■ Exercise objective:
Every line in the following data that has "anyWorkerFails" counts toward the total; state that total alone.

■ Listed records:
----
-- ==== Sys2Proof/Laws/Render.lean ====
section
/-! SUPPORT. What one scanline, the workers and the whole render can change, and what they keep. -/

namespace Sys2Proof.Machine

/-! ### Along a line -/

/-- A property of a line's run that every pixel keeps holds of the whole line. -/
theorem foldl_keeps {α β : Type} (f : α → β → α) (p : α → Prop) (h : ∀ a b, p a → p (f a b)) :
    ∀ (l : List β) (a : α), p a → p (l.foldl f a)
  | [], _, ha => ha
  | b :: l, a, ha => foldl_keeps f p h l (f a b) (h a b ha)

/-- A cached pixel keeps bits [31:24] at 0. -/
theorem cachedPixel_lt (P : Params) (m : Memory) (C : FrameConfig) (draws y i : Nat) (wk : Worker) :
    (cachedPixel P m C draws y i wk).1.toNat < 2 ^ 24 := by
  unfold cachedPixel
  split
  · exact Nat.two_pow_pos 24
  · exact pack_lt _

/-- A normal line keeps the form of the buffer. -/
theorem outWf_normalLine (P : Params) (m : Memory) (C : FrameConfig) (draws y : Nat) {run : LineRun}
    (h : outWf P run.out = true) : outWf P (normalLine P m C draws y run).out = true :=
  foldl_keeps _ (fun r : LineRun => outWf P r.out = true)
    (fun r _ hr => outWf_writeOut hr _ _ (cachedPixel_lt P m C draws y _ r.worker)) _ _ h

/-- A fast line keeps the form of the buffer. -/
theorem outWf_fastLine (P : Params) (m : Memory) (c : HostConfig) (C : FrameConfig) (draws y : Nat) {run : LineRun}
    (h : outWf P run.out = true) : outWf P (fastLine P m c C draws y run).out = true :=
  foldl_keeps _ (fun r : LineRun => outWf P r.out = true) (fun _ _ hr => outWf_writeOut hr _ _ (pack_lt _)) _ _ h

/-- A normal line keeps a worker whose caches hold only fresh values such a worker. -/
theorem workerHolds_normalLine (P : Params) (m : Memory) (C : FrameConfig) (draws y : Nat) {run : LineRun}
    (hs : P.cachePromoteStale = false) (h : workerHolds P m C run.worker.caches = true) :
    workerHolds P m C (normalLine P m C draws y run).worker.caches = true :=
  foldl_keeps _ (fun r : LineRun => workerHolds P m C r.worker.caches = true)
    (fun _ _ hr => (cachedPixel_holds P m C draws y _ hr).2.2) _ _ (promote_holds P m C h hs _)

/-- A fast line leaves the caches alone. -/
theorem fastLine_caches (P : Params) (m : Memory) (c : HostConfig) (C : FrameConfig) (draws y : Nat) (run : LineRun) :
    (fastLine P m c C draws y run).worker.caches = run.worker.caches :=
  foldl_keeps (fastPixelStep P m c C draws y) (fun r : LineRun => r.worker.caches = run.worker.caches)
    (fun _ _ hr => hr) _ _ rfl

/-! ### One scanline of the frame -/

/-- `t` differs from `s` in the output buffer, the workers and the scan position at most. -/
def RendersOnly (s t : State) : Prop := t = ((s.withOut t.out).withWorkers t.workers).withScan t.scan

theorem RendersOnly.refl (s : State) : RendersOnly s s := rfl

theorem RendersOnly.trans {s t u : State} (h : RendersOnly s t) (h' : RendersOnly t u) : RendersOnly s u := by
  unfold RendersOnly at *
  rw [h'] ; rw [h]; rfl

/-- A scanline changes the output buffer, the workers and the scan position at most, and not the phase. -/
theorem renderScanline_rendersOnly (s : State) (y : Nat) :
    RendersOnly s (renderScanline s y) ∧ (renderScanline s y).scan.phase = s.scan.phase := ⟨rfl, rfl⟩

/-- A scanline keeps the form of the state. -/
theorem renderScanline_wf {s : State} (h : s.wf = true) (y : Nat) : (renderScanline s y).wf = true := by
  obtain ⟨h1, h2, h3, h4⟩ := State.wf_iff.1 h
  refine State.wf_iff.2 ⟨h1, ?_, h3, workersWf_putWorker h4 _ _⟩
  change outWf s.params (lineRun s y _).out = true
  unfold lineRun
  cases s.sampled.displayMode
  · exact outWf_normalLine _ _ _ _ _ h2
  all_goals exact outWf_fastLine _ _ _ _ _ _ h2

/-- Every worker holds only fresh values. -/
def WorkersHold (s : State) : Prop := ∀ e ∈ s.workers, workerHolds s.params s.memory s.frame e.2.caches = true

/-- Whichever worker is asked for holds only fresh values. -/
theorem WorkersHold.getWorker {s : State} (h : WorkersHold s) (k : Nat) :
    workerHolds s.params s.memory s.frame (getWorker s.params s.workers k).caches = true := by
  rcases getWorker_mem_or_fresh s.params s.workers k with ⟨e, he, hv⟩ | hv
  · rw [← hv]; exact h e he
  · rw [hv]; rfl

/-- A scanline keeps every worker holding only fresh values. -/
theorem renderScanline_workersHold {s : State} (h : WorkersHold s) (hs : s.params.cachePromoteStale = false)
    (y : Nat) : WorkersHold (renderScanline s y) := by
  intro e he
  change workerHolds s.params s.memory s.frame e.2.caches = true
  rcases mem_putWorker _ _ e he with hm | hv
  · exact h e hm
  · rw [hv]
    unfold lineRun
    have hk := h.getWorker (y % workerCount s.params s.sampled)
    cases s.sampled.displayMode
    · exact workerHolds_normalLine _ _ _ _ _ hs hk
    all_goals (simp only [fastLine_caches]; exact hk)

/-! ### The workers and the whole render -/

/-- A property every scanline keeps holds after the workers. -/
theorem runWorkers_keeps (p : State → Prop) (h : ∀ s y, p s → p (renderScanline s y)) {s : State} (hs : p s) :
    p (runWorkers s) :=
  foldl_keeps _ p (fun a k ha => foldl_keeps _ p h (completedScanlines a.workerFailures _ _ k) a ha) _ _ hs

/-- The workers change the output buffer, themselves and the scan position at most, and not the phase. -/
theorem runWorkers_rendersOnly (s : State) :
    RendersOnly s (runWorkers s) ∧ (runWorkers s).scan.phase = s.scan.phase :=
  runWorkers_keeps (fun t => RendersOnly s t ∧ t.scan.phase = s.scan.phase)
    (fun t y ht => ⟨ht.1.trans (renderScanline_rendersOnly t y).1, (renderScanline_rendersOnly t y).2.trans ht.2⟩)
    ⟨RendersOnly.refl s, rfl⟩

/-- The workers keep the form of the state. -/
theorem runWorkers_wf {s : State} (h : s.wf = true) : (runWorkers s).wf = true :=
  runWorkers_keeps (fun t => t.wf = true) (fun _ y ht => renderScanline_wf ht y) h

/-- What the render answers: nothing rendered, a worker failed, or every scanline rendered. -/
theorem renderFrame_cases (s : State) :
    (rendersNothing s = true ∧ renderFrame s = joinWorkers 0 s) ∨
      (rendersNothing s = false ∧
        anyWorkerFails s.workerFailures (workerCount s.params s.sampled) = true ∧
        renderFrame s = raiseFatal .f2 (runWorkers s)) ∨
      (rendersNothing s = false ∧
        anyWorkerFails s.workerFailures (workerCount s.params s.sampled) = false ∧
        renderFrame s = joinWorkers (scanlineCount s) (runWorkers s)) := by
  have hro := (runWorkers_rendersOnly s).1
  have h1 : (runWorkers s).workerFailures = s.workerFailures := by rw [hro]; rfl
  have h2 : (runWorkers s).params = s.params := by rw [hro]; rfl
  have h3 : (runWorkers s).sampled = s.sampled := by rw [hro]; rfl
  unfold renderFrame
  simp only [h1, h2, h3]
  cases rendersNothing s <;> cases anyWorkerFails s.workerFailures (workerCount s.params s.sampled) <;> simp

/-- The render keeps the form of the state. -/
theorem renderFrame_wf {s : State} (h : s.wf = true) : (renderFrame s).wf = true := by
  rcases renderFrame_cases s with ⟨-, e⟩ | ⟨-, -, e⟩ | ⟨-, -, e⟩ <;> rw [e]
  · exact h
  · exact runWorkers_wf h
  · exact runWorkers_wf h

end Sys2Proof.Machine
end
----
■ Reply:
3